* [How to complete this task]:
The entries below contain a stretch that opens with the line containing "R312, R313) -/" and closes with the line containing "the queue. -/"; set down that stretch exactly, both ends included, and nothing else.

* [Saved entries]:
-- ==== Sys2Proof/Machine/Select.lean ====
section
/-! DEFINITION. The selection unit: `ksel` and `kgath` (R304 to R314). -/

namespace Sys2Proof.Machine

open Sys2Proof

/-! ## Issue (R305) -/

/-- `ksel`. -/
def execKsel (h : Hdr) (note : Bool) (d a b : GOp) (s : State) : Host.Outcome State Fault Refusal :=
  recordIssue (.ksel h note d a b) h .ksel d a b (if note then 1 else 0) s

/-- `kgath`. -/
def execKgath (h : Hdr) (note : Bool) (d a b : GOp) (s : State) : Host.Outcome State Fault Refusal :=
  recordIssue (.kgath h note d a b) h .kgath d a b (if note then 1 else 0) s

/-! ## Records (R306, R310) -/

/-- A pointer's segment is not of this type. -/
def Issuer.typeBad (iss : Issuer) (w : Word) (ty : Nat) : Bool :=
  match ptrParts w with
  | .error _ => true
  | .ok (n, _) => descType (sregOf iss.sregs n) != ty

def selN (d : Nat → Word) : Nat := fld (d 3) 59 48 + 1
def selCap (d : Nat → Word) : Nat := fld (d 3) 47 36 + 1
def selThresh (d : Nat → Word) : Bool := (d 3).getLsbD 63
/-- Channels of a ccode; 3 names none. -/
def chanOf (cc : Nat) : Nat := if cc == 3 then 0 else 64 * 2 ^ cc
def selC (d : Nat → Word) : Nat := chanOf (fld (d 3) 31 30)
def selFmt (d : Nat → Word) : Fmt := if (d 3).getLsbD 29 then .bf16 else .e4m3
def selW (d : Nat → Word) : Nat := if (d 3).getLsbD 29 then 2 else 1
def selQ (d : Nat → Word) : Nat := if fld (d 3) 35 32 == 0 then 4 else 2

/-- The checks of a selection record. -/
def kselChecks (iss : Issuer) (d : Nat → Word) : List (Nat × Bool) :=
  [(0, iss.typeBad (d 0) 3 || iss.extBad (d 0) (selC d * selQ d) rR 1),
   (1, iss.typeBad (d 1) 5 || iss.extBad (d 1) (16 * selN d) rR 1),
   (2, iss.typeBad (d 2) 5 || iss.extBad (d 2) (16 + 16 * selCap d) rW 1),
   (3, fld (d 3) 62 60 != 0 || fld (d 3) 28 16 != 0 || (fld (d 3) 35 32 != 0 && fld (d 3) 35 32 != 2) || fld (d 3) 31 30 == 3),
   (4, fld (d 4) 63 32 != 0 || (if selThresh d then isNan (fpF32.value (fld (d 4) 31 0)) else d 4 != 0)),
   (5, fld (d 5) 63 24 != 0), (6, d 6 != 0), (7, d 7 != 0)]

def gathM (d : Nat → Word) : Nat := fld (d 6) 51 39
def gathE0 (d : Nat → Word) : Nat := fld (d 6) 63 52
def gathMap (d : Nat → Word) : Nat := 64 * fld (d 6) 31 16

/-- A segment of the issuer of type `ty` that covers buffer bytes [lo, hi) with these rights and E. -/
def Issuer.covers (iss : Issuer) (ty lo hi need : Nat) : Bool :=
  iss.sregs.any fun x => descType x == ty && hasRights (descRights x) (need + rE) && decide (descBase x ≤ lo) && decide (hi ≤ descBase x + descLimit x)

/-- The checks of a destination descriptor, at its two doublewords (R255, R310). -/
def destChecks (iss : Issuer) (i space m : Nat) (a b : Word) : List (Nat × Bool) :=
  let t := tileDesc a b
  [(i, t.base % 64 != 0 || t.pitch % 64 != 0 ||
      !iss.covers (if space == 0 then 2 else 3) t.base (t.base + (m - 1) * t.tpitch + 64 * t.pitch) rW),
   (i + 1, t.bad || t.space != space || t.tpitch % 64 != 0)]

/-- The checks of a gather record. -/
def kgathChecks (iss : Issuer) (d : Nat → Word) : List (Nat × Bool) :=
  let m := gathM d
  [(0, iss.typeBad (d 0) 5 || iss.extBad (d 0) 16 rR 1), (1, iss.typeBad (d 1) 5)] ++
  destChecks iss 2 0 m (d 2) (d 3) ++ destChecks iss 4 1 m (d 4) (d 5) ++
  [(6, m == 0 || decide (4096 < m) || fld (d 6) 38 32 != 0 || !iss.covers 5 (gathMap d) (gathMap d + 256 * m) rW), (7, fld (d 7) 63 24 != 0)]

/-! ## Acceptance (R305) -/

/-- The unit takes up the head of its queue. -/
def State.startSel (s : State) (cluster : Nat) : State :=
  match (s.cluster cluster).sels.head? with
  | none => s
  | some o => s.pushNew (.selectRun cluster o.id)

/-- `SELECTION_ACCEPT`. -/
def execSelectionAccept (cluster req : Nat) (s : State) : Host.Outcome State Fault Refusal :=
  let cl := s.cluster cluster
  match cl.reqs.find? (·.id == req) with
  | none => .next s
  | some r =>
    if !s.reqReady r then .next (s.notReady r)
    else if !s.unitUp .sel cluster then .next s
    else
      let s1 := s.setCluster cluster { cl with reqs := cl.reqs.filter (·.id != req) }
      if s.unitFenced .sel cluster then .next (s1.status r.iss req 3)
      else if 64 ≤ cl.sels.length + s.held cluster 3 then .next (s1.status r.iss req 1)
      else match r.iss.place r.a 64 (rR + rE) 64 with
        | .error _ => .next (s1.status r.iss req (badRec 0))
        | .ok (_, l) => match s1.reqRecord cluster r l 8 with
          | .ask as => .next (s.askRecord cluster r as)
          | .bad _ => .next (s1.status r.iss req (badRec 0))
          | .words ws =>
            let d := fun i => ws.getD i (0 : Word)
            match lowestBad (if r.kind == .ksel then kselChecks r.iss d else kgathChecks r.iss d) with
            | some dw => .next (s1.status r.iss req (badRec dw))
            | none =>
              let o : SelOp := { id := r.id, iss := r.iss, kind := r.kind, ptr := r.a, dws := ws, sync := r.b, note := r.imm == 1 }
              let c := s1.cluster cluster
              .next (((s1.setCluster cluster { c with sels := c.sels ++ [o] }).status r.iss req 0).startSel cluster)

/-! ## Faults and completion (R309, R312, R313) -/

/-- One errata record of an operation. -/
def State.selErrata (s : State) (o : SelOp) (code idx va : Nat) : State :=
  s.errataOf o.iss 3 [o.ptr, ofN ((if o.kind == .ksel then 0x20 else 0x21) * 2 ^ 56 + code * 2 ^ 48 + idx % 4096), ofN va]

/-- One arrival of n bytes, 0 to 2^24 − 1: how it ended. -/
def State.arriveOnce (s : State) (cluster : Nat) (iss : Issuer) (w : Word) (n : Nat) : State × Arrived :=
  match iss.place w 8 (rW + rF + rE) 8 with
  | .error _ => (s, .lost)
  | .ok (_, l) => let r := s.arriveLoc cluster l n; (r.1, arrived r.2.1 r.2.2)

/-- The operation is over: its message, and the next of the queue. -/
def State.endSel (s : State) (cluster : Nat) (o : SelOp) (n : Nat) : State :=
  let d := fun i => o.dws.getD i (0 : Word)
  let c := s.cluster cluster
  let s1 := s.setCluster cluster { c with sels := c.sels.filter (·.id != o.id) }
  let tag := if o.kind == .ksel then fld (d 3) 15 0 else fld (d 6) 15 0
  let s2 := if o.note then s1.notify o.iss 3 tag ((if o.errata then 1 else 0) * 2 ^ 42 + n) else s1
  s2.startSel cluster

/-! ## Key pages (R298, R307, R311) -/

/-- The slot of a K page that a VA names: its PA and geometry, or a fault code. -/
def State.slotAt (s : State) (cluster vol va : Nat) (value : Bool) : Except Nat (Nat × Geometry) :=
  match s.locKey cluster (.va vol va) .read with
  | .fail c => .error (0x50 + c)
  | .fenced => .error 0x58
  | .far _ _ => .error 0x55
  | .key k kp =>
    if s.keyFenced k then .error 0x58
    else match kp with
      | none => .error 0x55
      | some (base, bits) => match s.geometry base bits with
        | none => .error 0x56
        | some g =>
          if s.keyFenced base then .error 0x58
          else if g.value != value then .error 0x55
          else if k < base + 64 || (k - base - 64) % g.stride != 0 || g.slots ≤ (k - base - 64) / g.stride then .error 0x56
          else .ok (k, g)

/-- The VA that a segment pointer names over n bytes with right R, or BOUNDS; a segment that is no `dv` holds no K page. -/
def Issuer.pageVA (iss : Issuer) (w : Word) (n : Nat) : Except Nat Nat :=
  match ptrParts w with
  | .error _ => .error 0x57
  | .ok (i, off) => match segCheck (sregOf iss.sregs i) off n rR 1 with
    | .error _ => .error 0x57
    | .ok a => if descType (sregOf iss.sregs i) != 1 then .error 0x55 else .ok a

/-! ## Selection (R307, R308) -/

/-- bound(i): query codes as values, abstract codes of the key format. -/
def boundOf (f : FP) (q : List Num) (lo hi : List Nat) : Nat :=
  let r := (q.zip (lo.zip hi)).foldl (fun (r : Nat × Bool) x =>
    let a := (fpMul fpF32 .rup x.1 (f.value x.2.1)).1
    let b := (fpMul fpF32 .rup x.1 (f.value x.2.2)).1
    let nan := isNan (fpF32.value a) || isNan (fpF32.value b)
    let v := (fpAdd fpF32 .rup (fpF32.value r.1) (fpF32.value (fpMinMax fpF32 true a b).1)).1
    (v, r.2 || nan || isNan (fpF32.value v))) (0x80000000, false)
  if r.2 then 0x7F800000 else r.1

/-- The bound of a descriptor and the VA of its key page, or a fault code and its VA. -/
def State.descBound (s : State) (cluster : Nat) (o : SelOp) (q : List Num) (w : Word) : Except (Nat × Nat) (Nat × Nat) :=
  let d := fun i => o.dws.getD i (0 : Word)
  let C := selC d
  let w8 := selW d
  match o.iss.pageVA w (66 * C * w8) with
  | .error e => .error (e, 0)
  | .ok va => match s.slotAt cluster o.iss.vol va false with
    | .error e => .error (e, va)
    | .ok (k, g) =>
      if g.chan != C || g.fmt != selFmt d then .error (0x56, va)
      else
        if s.rangeFenced (k + 64 * C * w8) (2 * C * w8) then .error (0x58, va) else
        let rd (row : Nat) : List Nat := (List.range C).map fun c => s.rdN (k + row * C * w8 + c * w8) w8
        .ok (boundOf (fpFor g.fmt) q (rd 64) (rd 65), va)

/-- a is a greater bound than b. -/
def boundGt (a b : Nat) : Bool := numLt false (fpF32.value b) (fpF32.value a)

/-- The pages chosen: (index, bound, VA), the pages that passed, and whether some were dropped. -/
def choosePages (thresh : Bool) (cap tau : Nat) (xs : List (Nat × Nat × Nat)) : List (Nat × Nat × Nat) × Nat × Bool :=
  if thresh then
    let ok := xs.filter fun x => !boundGt tau x.2.1
    (ok.take cap, ok.length, decide (cap < ok.length))
  else
    (xs.filter fun x => (xs.countP fun y => boundGt y.2.1 x.2.1 || (!boundGt x.2.1 y.2.1 && decide (y.1 < x.1))) < cap, xs.length, false)

/-- The buffers of its issuer's gathering, which a selection's operands lie in, are out with a pre-empted core (R295). -/
def State.selBlocked (s : State) (o : SelOp) : Bool :=
  (s.core o.iss.core).outG.any fun g => g.1 == o.iss.vol && (o.iss.free || g.2 == o.iss.gidx)

def State.putSel (s : State) (cluster : Nat) (o : SelOp) : State :=
  let c := s.cluster cluster
  s.setCluster cluster { c with sels := replaceBy (·.id == o.id) o c.sels }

* [Expected output]:
/-! ## Faults and completion (R309, R312, R313) -/

/-- One errata record of an operation. -/
def State.selErrata (s : State) (o : SelOp) (code idx va : Nat) : State :=
  s.errataOf o.iss 3 [o.ptr, ofN ((if o.kind == .ksel then 0x20 else 0x21) * 2 ^ 56 + code * 2 ^ 48 + idx % 4096), ofN va]

/-- One arrival of n bytes, 0 to 2^24 − 1: how it ended. -/
def State.arriveOnce (s : State) (cluster : Nat) (iss : Issuer) (w : Word) (n : Nat) : State × Arrived :=
  match iss.place w 8 (rW + rF + rE) 8 with
  | .error _ => (s, .lost)
  | .ok (_, l) => let r := s.arriveLoc cluster l n; (r.1, arrived r.2.1 r.2.2)

/-- The operation is over: its message, and the next of the queue. -/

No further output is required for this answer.